You begin to see why I was bothered. If there is one thing I've learned from reading about Nazi ideology of race, it is that those fuckers were crazy, completely stark, barking unhinged. Their ideas are pseudo-scientific at best; they're also contradictory, slippery, and prone to change without notice. So surely the idea of "ethnic Germans," being as it is an idea the Nazis believed in whole-heartedly, needs to be interrogated. But I haven't found a historian (and please note, I don't pretend my reading has been anywhere near exhaustive) who even mentions the obvious but easily overlooked fact that "ethnic German" is a constructed category, much less goes about deconstructing it.
I've been getting a little frustrated about it.
But finally, Karel C. Berkhoff, in Harvest of Despair: Life and Death in Ukraine Under Nazi Rule, at least talks about how the Nazis defined "ethnic Germans":
From the outset there was confusion as to who was volksdeutsch, or "national German." A 1941 Reich rule said that in order to qualify one needed at least three "purely German" grandparents, but the SS also could confer the status after a "racial review." Wehrmacht guidelines barred people of "foreign blood," but others argued that a person who had no German ancestors at all was still eligible if there were no "racial concerns" and if he or she felt and behaved as "a member of the German nation." [...] Early in September 1942, Himmler ordered [Erich Koch, the Reichskommissar for Ukraine] to introduce an official registry that already existed in the Reich, the German Nationality List, which was a stepping stone toward German citizenship.

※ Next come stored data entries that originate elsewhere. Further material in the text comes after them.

-- ==== Sys2Proof/Tests/Witnesses.lean ====
section
/-! SUPPORT. For each statement of Certificates/Slice0/Obligations.lean that has hypotheses, states and operands that meet all of
them together, named after the statement; where a statement has clauses, a witness for each at a boundary of its range. -/

namespace Sys2Proof.Tests

-- Declarations whose proofs take seconds are checked in their turn, so that those after them do not wait in threads of their own.
set_option Elab.async false

open Sys2Proof.Machine

/-- SIGN running on a clamped key. -/
def signing : State := running .sign clampedKey

/-- The memory whose PK is the excluded element p - 1, with bit 255 clear or set. -/
def excludedPk (top : Byte) : Memory := writeBytes [] pkBase (0xEC :: (List.replicate 30 0xFF ++ [top]))

/-! ### Reset and the invariant -/

theorem witness_ResetLeavesTheListedValues : (withAgenda [.reset] signing).agenda = .reset :: [] ∧ signing.eng = .busy := by decide

/-- A running command over a sound memory meets the invariant when its latched policy is that of CTRL. -/
theorem inv_running (i : Instr) {m : Memory} (hw : m.wf = true) (hb : m.inBuffers = true) : (running i m).Inv := by
  have h2 : (2 : BitVec 2) ≠ 3 := by decide
  have h0 : (0 : BitVec 2) ≠ 3 := by decide
  refine ⟨⟨hw, hb⟩, ⟨h2, ?_⟩, (fun h => nomatch h), fun _ => ?_, ⟨⟨(fun h => nomatch h), fun h => absurd rfl h⟩, Nat.zero_le _⟩, ?_⟩
  · cases i <;> first | exact h0 | exact h2
  · refine ⟨i, rfl, rfl, rfl, fun _ => Nat.zero_le _, fun h => ?_, intermediatesOf_congr i rfl rfl rfl, rfl, rfl, rfl⟩
    subst h; rfl
  · exact ⟨.inr ⟨i, rfl⟩, fun h => (nomatch h), fun h => (nomatch h), fun h => (nomatch h)⟩

/-- A busy state over a memory that lists bytes meets the invariant. -/
theorem inv_signing : signing.Inv := inv_running .sign (by decide) (by decide)

theorem witness_EveryStepKeepsTheInvariant : signing.Inv ∧ ∃ t, step signing = .next t :=
  ⟨inv_signing, _, step_of_running (i := .sign) (rest := []) (.inr ⟨rfl, rfl⟩) rfl rfl⟩

theorem witness_InvariantStatesNeverStop : signing.Inv := inv_signing

/-! ### Command words -/

theorem witness_IllegalWordRaisesErrorOneOnly :
    State.reset.eng = .idle ∧ NextAccess (cmdWrite 0x105) [] (idleWith [.access (cmdWrite 0x105)]) ∧
      (∀ i, (0x105 : Word) ≠ encode i) ∧ ∀ i, (0 : Word) ≠ encode i :=
  ⟨rfl, rfl, by intro i; cases i <;> decide, by intro i; cases i <;> decide⟩

/-- The length one above the capacity, and the capacity itself, as words. -/
theorem capacity_words :
    (BitVec.ofNat 32 (Config.msgCap + 1)).toNat = Config.msgCap + 1 ∧ (BitVec.ofNat 32 Config.msgCap).toNat = Config.msgCap := by
  have := msgCap_legal
  constructor <;> rw [BitVec.toNat_ofNat, Nat.mod_eq_of_lt (by omega)]

/-- The four clauses: busy; idle and illegal; SIGN one byte over the capacity; SIGN at the capacity, and MAP over it. -/
theorem witness_CommandWriteChecksInOrder :
    NextAccess (cmdWrite 1) [] (withAgenda [.access (cmdWrite 1)] signing) ∧ signing.eng = .busy ∧ State.reset.eng = .idle ∧
      decode 0x101 = .error .reservedBits ∧ decode 1 = .ok .sign ∧ decode 2 = .ok .map ∧
      Config.msgCap < (BitVec.ofNat 32 (Config.msgCap + 1)).toNat ∧
      ¬ ((Instr.sign = .sign ∨ Instr.sign = .verify) ∧ Config.msgCap < (BitVec.ofNat 32 Config.msgCap).toNat) ∧
      ¬ ((Instr.map = .sign ∨ Instr.map = .verify) ∧ Config.msgCap < (0xFFFFFFFF : Word).toNat) := by
  refine ⟨rfl, rfl, rfl, by decide, by decide, by decide, ?_, ?_, by decide⟩
  · rw [capacity_words.1]; omega
  · rw [capacity_words.2]; omega

theorem witness_StepRunsTheDecodedCommand :
    (NextAccess (cmdWrite 4) [] (idleWith [.access (cmdWrite 4)]) ∧ decode 4 = .ok .clear) ∧
      (OwnNext [] signing ∧ signing.eng = .busy ∧ signing.curOp = Instr.sign.opcode) ∧
      (OwnNext [] (idleWith [.complete]) ∧ State.reset.eng = .idle) :=
  ⟨⟨rfl, by decide⟩, ⟨.inr ⟨rfl, rfl⟩, rfl, rfl⟩, .inl rfl, rfl⟩

/-! ### Accept -/

theorem witness_AcceptStartsTheCommand :
    (Presented .sign { State.reset with port := some (cmdWrite 1), msgLen := BitVec.ofNat 32 Config.msgCap } ∧
        State.reset.eng = .idle ∧
        ((Instr.sign = .sign ∨ Instr.sign = .verify) → (BitVec.ofNat 32 Config.msgCap).toNat ≤ Config.msgCap)) ∧
      (Presented .map { State.reset with port := some (cmdWrite 2), msgLen := 0xFFFFFFFF } ∧
        ((Instr.map = .sign ∨ Instr.map = .verify) → (0xFFFFFFFF : Word).toNat ≤ Config.msgCap)) ∧
      signing.eng = .busy ∧ NextAccess (wordWrite 0x100 0) [] (withAgenda [.access (wordWrite 0x100 0)] signing) := by
  refine ⟨⟨rfl, rfl, fun _ => ?_⟩, ⟨rfl, by decide⟩, rfl, rfl⟩
  rw [capacity_words.2]

/-! ### SIGN -/

theorem witness_SignCompletesWithTheSignature : Running .sign signing ∧ signing.mem.wf = true ∧ clamped signing.key = true :=
  ⟨⟨rfl, rfl, rfl⟩, by decide, by decide⟩

theorem witness_SignOfUnclampedKeyCompletesWithADraw :
    Running .sign (running .sign []) ∧ (running .sign []).mem.wf = true ∧ clamped (running .sign []).key = false :=
  ⟨⟨rfl, rfl, rfl⟩, by decide, by decide⟩

theorem witness_SignConsumesTheSeed :
    Running .sign (running .sign [(0x120, 7)]) ∧ (running .sign [(0x120, 7)]).mem.wf = true := ⟨⟨rfl, rfl, rfl⟩, by decide⟩

theorem witness_SignLeavesTheRestUnchanged : Running .sign signing := ⟨rfl, rfl, rfl⟩

/-- Two states that differ in PK, SIG, AED, CTRL and MSG past the message. -/
theorem witness_SignDependsOnItsOperandsOnly :
    let s := signing
    let s' := { running .sign [(0x11F, 0x40), (0x160, 1), (0x180, 2), (0x1C0, 3), (0x1000, 4)] with ctrl := ⟨true, 0⟩ }
    Running .sign s ∧ Running .sign s' ∧ s.mem.wf = true ∧ s'.mem.wf = true ∧ clamped s.key = true ∧ s'.curLen = s.curLen ∧
      ∀ a, (keyBase ≤ a ∧ a < keyBase + 32) ∨ (seedBase ≤ a ∧ a < seedBase + 64) ∨
        (msgBase ≤ a ∧ a < msgBase + s.curLen.toNat) → readByte s'.mem a = readByte s.mem a := by
  refine ⟨⟨rfl, rfl, rfl⟩, ⟨rfl, rfl, rfl⟩, by decide, by decide, by decide, rfl, fun a ha => ?_⟩
  have h0 : (signing.curLen).toNat = 0 := rfl
  rw [h0] at ha
  unfold keyBase seedBase msgBase at ha
  simp only [signing, running, clampedKey, readByte]
  split
  · rfl
  · rw [if_neg (by omega), if_neg (by omega), if_neg (by omega), if_neg (by omega)]

/-! ### MAP -/

theorem witness_MapCompletesWithTheMappedKey :
    Running .map (running .map []) ∧ (running .map []).mem.wf = true ∧ leNat (running .map []).pk % 2 ^ 255 % p ≠ p - 1 :=
  ⟨⟨rfl, rfl, rfl⟩, by decide, by decide +kernel⟩

/-- The excluded element's two encodings. -/
theorem witness_MapOfExcludedInputCompletes :
    (Running .map (running .map (excludedPk 0x7F)) ∧ (running .map (excludedPk 0x7F)).mem.wf = true ∧
        leNat (running .map (excludedPk 0x7F)).pk % 2 ^ 255 % p = p - 1) ∧
      Running .map (running .map (excludedPk 0xFF)) ∧ (running .map (excludedPk 0xFF)).mem.wf = true ∧
        leNat (running .map (excludedPk 0xFF)).pk % 2 ^ 255 % p = p - 1 :=
  ⟨⟨⟨rfl, rfl, rfl⟩, by decide +kernel, by decide +kernel⟩, ⟨rfl, rfl, rfl⟩, by decide +kernel, by decide +kernel⟩

theorem witness_MapLeavesTheRestUnchanged : Running .map (running .map clampedKey) := ⟨rfl, rfl, rfl⟩

theorem witness_MapIgnoresTheTopBitOfPk :
    (zeros 32).length = 32 ∧ (0x80 : Byte) &&& 0x7F = byteAt (zeros 32) 31 &&& 0x7F ∧ Running .map (running .map []) :=
  ⟨by decide, by decide, rfl, rfl, rfl⟩

/-- The lowest value that is reduced, the highest with bit 255 set, and the two strings of the excluded element. -/
theorem witness_MapReducesNonCanonicalInputs :
    (∀ v ∈ [p, 2 ^ 256 - 1], (leBytes 32 v).length = 32 ∧ p ≤ leNat (leBytes 32 v) % 2 ^ 255) ∧
      (leBytes 32 (p - 1)).length = 32 ∧ (leBytes 32 (p - 1 + 2 ^ 255)).length = 32 := by decide +kernel

theorem witness_MapIsInjective :
    0 < p ∧ p - 2 < p ∧ (mapCore (feEncode 0) (if true then 0x80 else 0)).isSome = true ∧
      (mapCore (feEncode (p - 2)) (if false then 0x80 else 0)).isSome = true := by decide +kernel

/-! ### VERIFY -/

theorem witness_VerifyCompletesWithItsVerdict : Running .verify (running .verify clampedKey) := ⟨rfl, rfl, rfl⟩

theorem witness_VerifyHasNoSideEffect : Running .verify (running .verify clampedKey) := ⟨rfl, rfl, rfl⟩

theorem witness_VerifyOfExcludedInputIsFalse :
    (Running .verify (running .verify (excludedPk 0x7F)) ∧
        leNat (running .verify (excludedPk 0x7F)).pk % 2 ^ 255 % p = p - 1) ∧
      Running .verify (running .verify (excludedPk 0xFF)) ∧
        leNat (running .verify (excludedPk 0xFF)).pk % 2 ^ 255 % p = p - 1 :=
  ⟨⟨⟨rfl, rfl, rfl⟩, by decide +kernel⟩, ⟨rfl, rfl, rfl⟩, by decide +kernel⟩

/-- The scalars on either side of both bounds, all with the sign bit set; each meets one clause of each pair. -/
theorem witness_CanonicalPolicyTable :
    ∀ s ∈ [2 ^ 253 - 1, 2 ^ 253, groupOrder - 1, groupOrder],
      (zeros 32 ++ leBytes 32 (s + 2 ^ 255)).length = 64 ∧
        leNat ((zeros 32 ++ leBytes 32 (s + 2 ^ 255)).drop 32) % 2 ^ 255 = s := by decide +kernel

theorem witness_VerifyIgnoresTheTopBitOfPk :
    (zeros 32).length = 32 ∧ (0x80 : Byte) &&& 0x7F = byteAt (zeros 32) 31 &&& 0x7F := by decide

/-- A signature that verifies under every policy: the one of `test_verify_order_two`. -/
theorem verifies_order_two (schk : BitVec 2) : verifies schk (zeros 32) [0x01] (0x01 :: zeros 63) = true := by
  have h1 : mapCore (andByte (zeros 32) 31 0x7F) (sigSignBit (0x01 :: zeros 63)) =
      some (0xEC :: (List.replicate 30 0xFF ++ [0x7F])) := by decide +kernel
  have h2 : pointDecode (0xEC :: (List.replicate 30 0xFF ++ [0x7F])) = some ⟨0, p - 1⟩ := by decide +kernel
  have h3 : strippedS (0x01 :: zeros 63) = 0 := by decide +kernel
  have h4 : sigR (0x01 :: zeros 63) = 0x01 :: zeros 31 := by decide +kernel
  have h5 : schkAccepts schk 0 = true := by revert schk; decide +kernel
  unfold verifies
  rw [h1]
  simp only [h2, h3, h4, h5, test_verify_order_two, Bool.and_self]

/-- S = 0 and S' = L, the rest the same; then S' = S, for the clauses under 1 and 2. -/
theorem witness_MalleabilityByPolicy :
    let sig := 0x01 :: zeros 63
    let sig' := 0x01 :: (zeros 31 ++ leBytes 32 groupOrder)
    sig.length = 64 ∧ sig'.length = 64 ∧ sig'.take 32 = sig.take 32 ∧ byteAt sig' 63 &&& 0x80 = byteAt sig 63 &&& 0x80 ∧
      leNat (sig'.drop 32) % 2 ^ 255 % groupOrder = leNat (sig.drop 32) % 2 ^ 255 % groupOrder ∧
      leNat (sig'.drop 32) % 2 ^ 255 = groupOrder ∧ groupOrder < 2 ^ 253 ∧ verifies 0 (zeros 32) [0x01] sig = true ∧
      verifies 1 (zeros 32) [0x01] sig = true ∧ verifies 2 (zeros 32) [0x01] sig = true :=
  ⟨by decide +kernel, by decide +kernel, by decide +kernel, by decide +kernel, by decide +kernel, by decide +kernel,
    by decide +kernel, verifies_order_two 0, verifies_order_two 1, verifies_order_two 2⟩

/-- The verifying state of a round trip: SIG and PK as SIGN and R107 give them. -/
theorem witness_SignThenVerifyIsTrue :
    ∃ s t s' : State, Running .sign s ∧ s.mem.wf = true ∧ clamped s.key = true ∧ exec .sign s = .next t ∧ Running .verify s' ∧
      s'.sig = t.sig ∧ s'.message = s.message ∧ s'.pk = montgomeryPublicKey s.key := by
  obtain ⟨pk, hpk⟩ : ∃ pk, pk = montgomeryPublicKey signing.key := ⟨_, rfl⟩
  have hl : pk.length = 32 := by rw [hpk, montgomeryPublicKey, length_feEncode]
  have hs := sig_signEffect (s := signing) (by decide)
  have hsl := length_signResult signing
  generalize signResult signing = sig at hs hsl
  refine ⟨signing, retire (signEffect signing), running .verify (writeBytes (writeBytes [] pkBase pk) sigBase sig),
    ⟨rfl, rfl, rfl⟩, by decide, by decide, exec_of_running rfl rfl rfl, ⟨rfl, rfl, rfl⟩, ?_, rfl, ?_⟩
  · rw [show (retire (signEffect signing)).sig = (signEffect signing).sig from rfl, hs]
    exact readBytes_writeBytes_of_length _ _ (wf_writeBytes _ _ rfl) hsl
  · rw [← hpk]
    refine Eq.trans (readBytes_congr fun i hi => ?_) (readBytes_writeBytes_of_length (m := []) pkBase 32 rfl hl)
    exact readByte_writeBytes_other _ _ (by unfold pkBase sigBase; omega)

/-! ### CLEAR -/

theorem witness_ClearCompletesWithZeroBuffers : Running .clear (running .clear clampedKey) := ⟨rfl, rfl, rfl⟩

theorem witness_ClearLeavesTheResetMemory :
    Running .clear (running .clear clampedKey) ∧ MemorySound (running .clear clampedKey) ∧ clampedKey ≠ [] :=
  ⟨⟨rfl, rfl, rfl⟩, ⟨by decide, by decide⟩, by decide⟩

/-! ### The bus -/

/-- The message buffer holds at least one word, and ends inside the window. -/
theorem msg_edges : Mapped 0x1000 ∧ Mapped (0x1000 + Config.msgCap - 4) ∧ HostBuffer 0x1000 ∧
    HostBuffer (0x1000 + Config.msgCap - 4) ∧ (0x1000 + Config.msgCap - 4) % 4 = 0 ∧
    (BitVec.ofNat 16 (0x1000 + Config.msgCap - 4)).toNat = 0x1000 + Config.msgCap - 4 := by
  have := msgCap_legal
  refine ⟨?_, ?_, ?_, ?_, by omega, ?_⟩
  iterate 2 (unfold Mapped; omega)
  iterate 2 (unfold HostBuffer; omega)
  rw [BitVec.toNat_ofNat, Nat.mod_eq_of_lt (by omega)]

/-- Each row of the table at the ends of its range. -/
theorem witness_ReadsReturnTheirTable :
    (∀ off : Offset, NextAccess (wordRead off) [] (idleWith [.access (wordRead off)])) ∧
      (∀ off ∈ [0x000, 0x004, 0x008, 0x00C, 0x010, 0x100, 0x15C, 0x160, 0x1DC, 0x1000], off % 4 = 0 ∧ Mapped off) ∧
      (∀ off ∈ [0x100, 0x15C], 0x100 ≤ off ∧ off < 0x160) ∧
      (∀ off ∈ [0x160, 0x1DC, 0x1000], (0x160 ≤ off ∧ off < 0x1E0) ∨ 0x1000 ≤ off) ∧ (0 < 4 ∧ 3 < 4) := by
  have := msgCap_legal
  refine ⟨fun _ => rfl, fun off ho => ?_, by decide, by decide, by decide⟩
  simp only [List.mem_cons, List.not_mem_nil, or_false] at ho
  rcases ho with rfl | rfl | rfl | rfl | rfl | rfl | rfl | rfl | rfl | rfl <;>
  · refine ⟨rfl, ?_⟩
    unfold Mapped
    omega

theorem witness_SecretBuffersReadAsZero :
    (∀ off : Offset, NextAccess (wordRead off) [] (idleWith [.access (wordRead off)])) ∧
      ∀ off ∈ [(0x100 : Offset), 0x11C, 0x120, 0x15C], off.toNat % 4 = 0 ∧ keyBase ≤ off.toNat ∧ off.toNat < seedBase + 64 := by
  refine ⟨fun _ => rfl, fun off ho => ?_⟩
  simp only [List.mem_cons, List.not_mem_nil, or_false] at ho
  rcases ho with rfl | rfl | rfl | rfl <;> decide

/-- Each kind of access R54 lists, and accesses it does not list, next to them. -/
theorem witness_BusErrorsChangeNothing :
    (∀ a : Access, NextAccess a [] (idleWith [.access a])) ∧ BreaksBusRules (.read 0x160 .w8) ∧
      BreaksBusRules (.write 0x160 .w32 0x7 0) ∧ BreaksBusRules (wordWrite 0x102 0) ∧ BreaksBusRules (wordRead 0x014) ∧
      BreaksBusRules (wordWrite 0x1C0 0) ∧ BreaksBusRules (wordWrite 0x1DC 0) ∧ BreaksBusRules (wordWrite 0x010 0) ∧
      ¬ BreaksBusRules (wordRead 0x010) ∧ ¬ BreaksBusRules (wordRead 0x1DC) ∧ ¬ BreaksBusRules (wordWrite 0x1BC 0) := by
  refine ⟨fun _ => rfl, ?_⟩
  simp [BreaksBusRules, wordWrite, wordRead, Mapped]

theorem witness_BufferWritesAreLittleEndian :
    State.reset.eng = .idle ∧ State.reset.mem.wf = true ∧
      (∀ off : Offset, NextAccess (wordWrite off 1) [] (idleWith [.access (wordWrite off 1)])) ∧
      (∀ off ∈ [0x100, 0x1BC, 0x1000], off % 4 = 0 ∧ HostBuffer off) := by
  have := msgCap_legal
  refine ⟨rfl, by decide, fun _ => rfl, fun off ho => ?_⟩
  simp only [List.mem_cons, List.not_mem_nil, or_false] at ho
  rcases ho with rfl | rfl | rfl <;>
  · refine ⟨rfl, ?_⟩
    unfold HostBuffer
    omega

Koch complied on December 7. Koch's rules were rather broad: the list should include even "carriers of German blood" who rejected "Germanness," as well as any spouses of those on the list (except for Jewish spouses, whom he ordered killed along with their children). "Alien" first names such as Jacob were summarily altered. On March 19, 1943, all on the Reichskommissariat list in one stroke became German citizens, whether they wanted to or not.
(211-12)
Berkhoff also remarks that the "ethnic German" peasants in Ukraine "knew little about the Third Reich and had reservations about it or even feared it" (212) and that the approximately five thousand "ethnic Germans" in Kiev "spoke little or no German" (213). Other historians remark that some of these groups of "ethnic Germans" had been living in eastern Europe for hundreds of years. So where, exactly, in all of this is the basis for the definition of "ethnic Germans"?
But wait--it gets even worse:
[...] many--"everybody," as one Kievan puts it--wanted to register as ethnic Germans. Many succeeded, especially in the first year. A bribe of five thousand rubles apparently did the job in Kiev. The new "ethnic Germans" could include a Finnish family or a Georgian professor and his Ukrainian wife who had one ethnic German grandparent.
(212)
So the best definition we get for "ethnic German" is someone with three "purely German" grandparents--and this definition itself is nothing but a fallacy, since it defines being "German" only in terms of the "Germanness" which it fails to define. And this definition, utterly inadequate as it is, is superseded, first by the SS and by the competing definition of "ethnic German" as someone who "felt and behaved" like a German, and then by this even vaguer notion of "carriers of German blood." "Ethnic German," as a category, isn't defined by language; it isn't defined by having kin within the Reich; it isn't defined by any sense of identity with Germany. It's defined by Nazi fiat or 5,000 rubles, whichever comes first.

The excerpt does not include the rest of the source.